The group cloned and characterized the human CYP2J2 gene, and identified several functionally relevant CYP2J2 polymorphic variants (King et al., Mol. Pharmacol., 2002). One of these variants associates with reduced CYP2J2 expression/activity and is present at higher frequency in patients with cardiovascular disease versus normals (Spiecker et al., Circulation, 2004).
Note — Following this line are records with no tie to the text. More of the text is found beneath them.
theorem frameAccepted_iff (r : List Byte) (ovf : Bool) (es : Byte) :
    frameAccepted r ovf es = true ↔ ovf = false ∧ 4 ≤ r.length ∧ crcGood r = true ∧ rxByte r 0 = es := by
  simp only [frameAccepted, Bool.and_eq_true, Bool.not_eq_true', decide_eq_true_eq, beq_iff_eq, and_assoc]
  rfl

/-- The verdict of the selected row's layout is that of `Classify` (R104). -/
theorem classify_of_select {s : State} {i : Instr} {v : ResStatus × Byte} (h : parserSelect s = some i)
    (hv : (i = .rspRh ∧ v = verdictRh s.rxFrame) ∨ (i = .rspWs ∧ v = verdictWs s.rxFrame)
      ∨ (i = .rspWm ∧ v = verdictWm s.rxFrame) ∨ (i = .rspId ∧ v = verdictId s.rxFrame)
      ∨ ∃ fn, i = .rspExc fn ∧ v = verdictExc s.rxFrame) :
    v = classify s.rxFrame s.rxOvf s.expSlave s.expFunc := by
  obtain ⟨-, h2, h3, h4⟩ := parserSelect_some h
  obtain ⟨ho, hn, hc, he⟩ := (frameAccepted_iff _ _ _).mp h2
  unfold classify
  rw [if_neg (by simp [ho, Config.minFrame]; omega), if_neg (by simp [hc]), if_neg (by simp [he])]
  simp only [decode, decodeResponse] at h3
  by_cases e7 : (rxByte s.rxFrame 1).getLsbD 7 = true
  · rw [if_pos e7] at h3 ⊢
    cases h3
    simpa using hv
  · have h5 : rxByte s.rxFrame 1 = s.expFunc := h4.resolve_left e7
    rw [if_neg e7, h5] at h3
    rw [if_neg e7, if_neg (by simp [h5])]
    by_cases h03 : s.expFunc = Config.fcRh
    · rw [if_pos h03] at h3 ⊢; cases h3; simpa using hv
    rw [if_neg h03] at h3 ⊢
    by_cases h06 : s.expFunc = Config.fcWs
    · rw [if_pos h06] at h3 ⊢; cases h3; simpa using hv
    rw [if_neg h06] at h3 ⊢
    by_cases h10 : s.expFunc = Config.fcWm
    · rw [if_pos h10] at h3 ⊢; cases h3; simpa using hv
    rw [if_neg h10] at h3 ⊢
    by_cases h11 : s.expFunc = Config.fcId
    · rw [if_pos h11] at h3 ⊢; cases h3; simpa using hv
    · rw [if_neg h11] at h3; cases h3

theorem startFrame_effect {op : ReqOp} {sl : Byte} {a g : Word16} {s t : State}
    (h : whenIdle (startFrame op sl a g) s = .next t)
    (hr : ready (encInstr op sl a g) s = decide (s.encSt = .idle)) : ExecEffect (encInstr op sl a g) s t := by
  rcases whenIdle_next h with ⟨hi, rfl⟩ | ⟨hs, rfl⟩
  · cases hc : countOk op g with
    | true =>
      rw [startFrame_ok hc]
      exact .started op sl a g a g s.freeCount s hi hc (fun _ => ⟨rfl, rfl⟩)
    | false => rw [startFrame_bad hc]; exact .badCount op sl a g s hi hc
  · exact .held _ _ (by simp [hr, hs])

theorem request_effect {op : ReqOp} {s t : State} (h : (if emitReady op s then emit s else .next s) = .next t)
    (hr : ready (reqInstr op) s = emitReady op s) : ExecEffect (reqInstr op) s t := by
  cases hc : emitReady op s with
  | true =>
    rw [if_pos hc] at h
    obtain ⟨e, he, rfl⟩ := emit_next.mp h
    exact .emitted op e s hc he
  | false =>
    rw [if_neg (by simp [hc])] at h
    cases h
    exact .held _ _ (by rw [hr, hc])

theorem response_effect {i : Instr} {v : ResStatus × Byte} {s t : State}
    (h : (if parserSelect s = some i then .next (s.deliver v) else .next s : Host.Outcome State Fault Refusal) = .next t)
    (hr : ready i s = decide (parserSelect s = some i))
    (hv : parserSelect s = some i → v = classify s.rxFrame s.rxOvf s.expSlave s.expFunc) : ExecEffect i s t := by
  by_cases hc : parserSelect s = some i
  · rw [if_pos hc] at h
    cases h
    rw [hv hc]
    exact .ended i s (parserSelect_some hc).1 (.inr hc)
  · rw [if_neg hc] at h
    cases h
    exact .held _ _ (by simp [hr, hc])

/-- The inversion lemma of `exec`. -/
theorem exec_effect {i : Instr} {s t : State} (h : exec i s = .next t) : ExecEffect i s t := by
  cases i with
  | encRh sl a g => exact startFrame_effect (op := .rh) h rfl
  | encWs sl a g => exact startFrame_effect (op := .ws) h rfl
  | encWm sl a g => exact startFrame_effect (op := .wm) h rfl
  | encId sl =>
    simp only [exec, execEncId] at h
    rcases whenIdle_next h with ⟨hi, rfl⟩ | ⟨hs, rfl⟩
    · exact .started .id sl 0#16 0#16 _ _ _ s hi rfl (fun h => absurd rfl h)
    · exact .held _ _ (by simp [ready, hs])
  | decArm es ef => cases h; exact .armed es ef s
  | decEnd =>
    simp only [exec, execDecEnd] at h
    split at h <;> cases h
    · exact .ended _ s ‹_› (.inl rfl)
    · exact .heldEnd s ‹_›
  | vbufWr k v =>
    simp only [exec, execVbufWr] at h
    rcases whenIdle_next h with ⟨hi, rfl⟩ | ⟨hs, rfl⟩
    · cases hr : indexOk k with
      | true => exact .vbufWritten k v s hi hr
      | false => exact .badIndex k v s hi hr
    · exact .held _ _ (by simp [ready, hs])
  | cmdRsv => cases h; exact .reserved s
  | reqRh => exact request_effect (op := .rh) h rfl
  | reqWs => exact request_effect (op := .ws) h rfl
  | reqWm => exact request_effect (op := .wm) h rfl
  | reqId => exact request_effect (op := .id) h rfl
  | rspRh => exact response_effect h rfl (fun hs => classify_of_select hs (by simp))
  | rspWs => exact response_effect h rfl (fun hs => classify_of_select hs (by simp))
  | rspWm => exact response_effect h rfl (fun hs => classify_of_select hs (by simp))
  | rspId => exact response_effect h rfl (fun hs => classify_of_select hs (by simp))
  | rspExc fn => exact response_effect h rfl (fun hs => classify_of_select hs (by simp))

/-- What a request row can answer: held, or one byte sent (R86). -/
theorem exec_request {op : ReqOp} {s t : State} (h : exec (reqInstr op) s = .next t) :
    t = s ∨ ∃ e, emitReady op s = true ∧ s.emission = some e ∧ t = s.noteUnwritten.sendByte e := by
  have he : exec (reqInstr op) s = if emitReady op s then emit s else .next s := by cases op <;> rfl
  rw [he] at h
  split at h
  · obtain ⟨e, h1, h2⟩ := emit_next.mp h
    exact .inr ⟨e, ‹_›, h1, h2⟩
  · cases h; exact .inl rfl

/-- Taking back the word at the port moves the port only, and only when the word does not occupy it (R156). -/
theorem State.withdrawWord_eq (s : State) :
    s.withdrawWord = { s with cmdQ := if s.portHeld then s.cmdQ else s.cmdQ.tail } := by
  unfold State.withdrawWord
  split <;> rfl

/-- Everything a step can answer as a next state. -/
inductive StepEffect (s t : State) : Prop where
  /-- `RESET` (R150). -/
  | reset (h : s.rst = true) (ht : t = s.resetStep)
  /-- No turn is left, so nothing happens. -/
  | idle (h : s.rst = false) (hn : s.turns = []) (ht : t = s)
  /-- The host's turn with no command presented. -/
  | noCommand (ts : List Turn) (h : s.rst = false) (hn : s.turns = .host :: ts) (hq : s.cmdQ = [])
      (ht : t = { s with turns := ts })
  /-- The host's turn: the instruction at the port runs, and its word is taken if the guard holds. -/
  | command (ts : List Turn) (w : CmdWord) (ws : List CmdWord) (i : Instr) (h : s.rst = false)
      (hn : s.turns = .host :: ts) (hq : s.cmdQ = w :: ws) (hw : i = commandInstr w s)
      (ht : ExecEffect i { s with turns := ts, cmdQ := if ready i s then ws else w :: ws, portHeld := !ready i s } t)
  /-- The encoder's turn: held, or one byte sent. -/
  | encoder (ts : List Turn) (h : s.rst = false) (hn : s.turns = .enc :: ts)
      (ht : t = { s with turns := ts } ∨ ∃ e, s.encSt = .send ∧ s.txReady = true ∧ s.emission = some e
        ∧ t = State.sendByte e (State.noteUnwritten { s with turns := ts }))
  /-- The link's turn with nothing to deliver. -/
  | noByte (ts : List Turn) (h : s.rst = false) (hn : s.turns = .link :: ts) (hq : s.rxQ = [])
      (ht : t = { s with turns := ts })
  /-- The link delivers a byte (R101, R103). -/
  | byte (ts : List Turn) (b : Byte) (bs : List Byte) (h : s.rst = false) (hn : s.turns = .link :: ts)
      (hq : s.rxQ = b :: bs) (ht : t = decByte b { s with turns := ts, rxQ := bs })
  /-- The host takes its word back, or the port holds it (R156). -/
  | withdrawn (ts : List Turn) (h : s.rst = false) (hn : s.turns = .withdraw :: ts)
      (ht : t = { s with turns := ts, cmdQ := if s.portHeld then s.cmdQ else s.cmdQ.tail })
  /-- The link drives `tx_ready`. -/
  | txReady (ts : List Turn) (level : Bool) (h : s.rst = false) (hn : s.turns = .setTxReady level :: ts)
      (ht : t = { s with turns := ts, txReady := level })
  /-- `rst` is raised. -/
  | raised (ts : List Turn) (h : s.rst = false) (hn : s.turns = .raiseRst :: ts)
      (ht : t = { s with turns := ts, rst := true })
In addition to the CYP2J work, Zeldin’s group has cloned and characterized CYP2C8, the major human liver P450 arachidonic acid epoxygenase ( Zeldin et al., Arch. Biochem. Biophys., 1995; Zeldin et al., Arch. Biochem. Biophys.,1996) and characterized several mouse CYP2C isoforms ( Luo et al., Arch. Biochem. Biophys., 1998; Tsao et al., Mol. Pharmacol., 2000; Tsao et al., J. Pharmacol. Exp. Therap., 2001; DeLozier et al., J. Pharmacol. Exp. Therap., 2004; Wang et al., Mol. Pharmacol., 2004).
The group has identified two new P450 subfamilies, the CYP2Ns and the CYP2Ps, which relate phylogenetically to the CYP2Js. CYP2Ns and the CYP2Ps are abundant in extrahepatic tissues and are active in the metabolism of arachidonic acid to EETs ( Oleksiak et al., J. Biol. Chem., 2000; Oleksiak et al., Arch. Biochem. Biophys., 2003).
The group was the first to document a role for soluble epoxide hydrolase (EPHX2, sEH) in the regio- and stereoselective metabolism of EETs to dihydroxyeicosatrienoic acids (DHETs) and to show that DHETs were endogenous constituents of liver and lung ( Zeldin et al., Arch. Biochem. Biophys., 1995;Zeldin et al., Arch. Biochem. Biophys., 1996; Zeldin et al., J. Clin. Invest., 1995). In collaboration with Deanna Kroetz, Ph.D. of the University of California, San Francisco, the group’s data showed that sEH regulates EET hydrolysis and blood pressure in spontaneously hypertensive rats (Yu et al., Circ. Res., 2000). The group was also the first to document a role for microsomal epoxide hydrolase (EPHX1, mEH) in EET hydrolysis in vivo. Despite slow in vitro enzyme kinetics, mEH is localized on the endoplasmic reticulum adjacent to P450s and near high concentrations of EETs in vivo Edin et al., J Biol Chem, 2018).
Zeldin's research has led to a better understanding of the role of cytochromes P450 in the metabolism of arachidonic acid to compounds which modulate fundamental biological processes in extrahepatic tissues, especially the heart, kidney and vasculature. The opportunities for translational research in this area include development of novel therapeutics for blood pressure control, vascular inflammation, atherosclerosis, ischemic heart disease, and stroke. The identification of individuals who are at increased risk for these disorders due to P450 or sEH genetic variation may also lead to new approaches to disease prevention.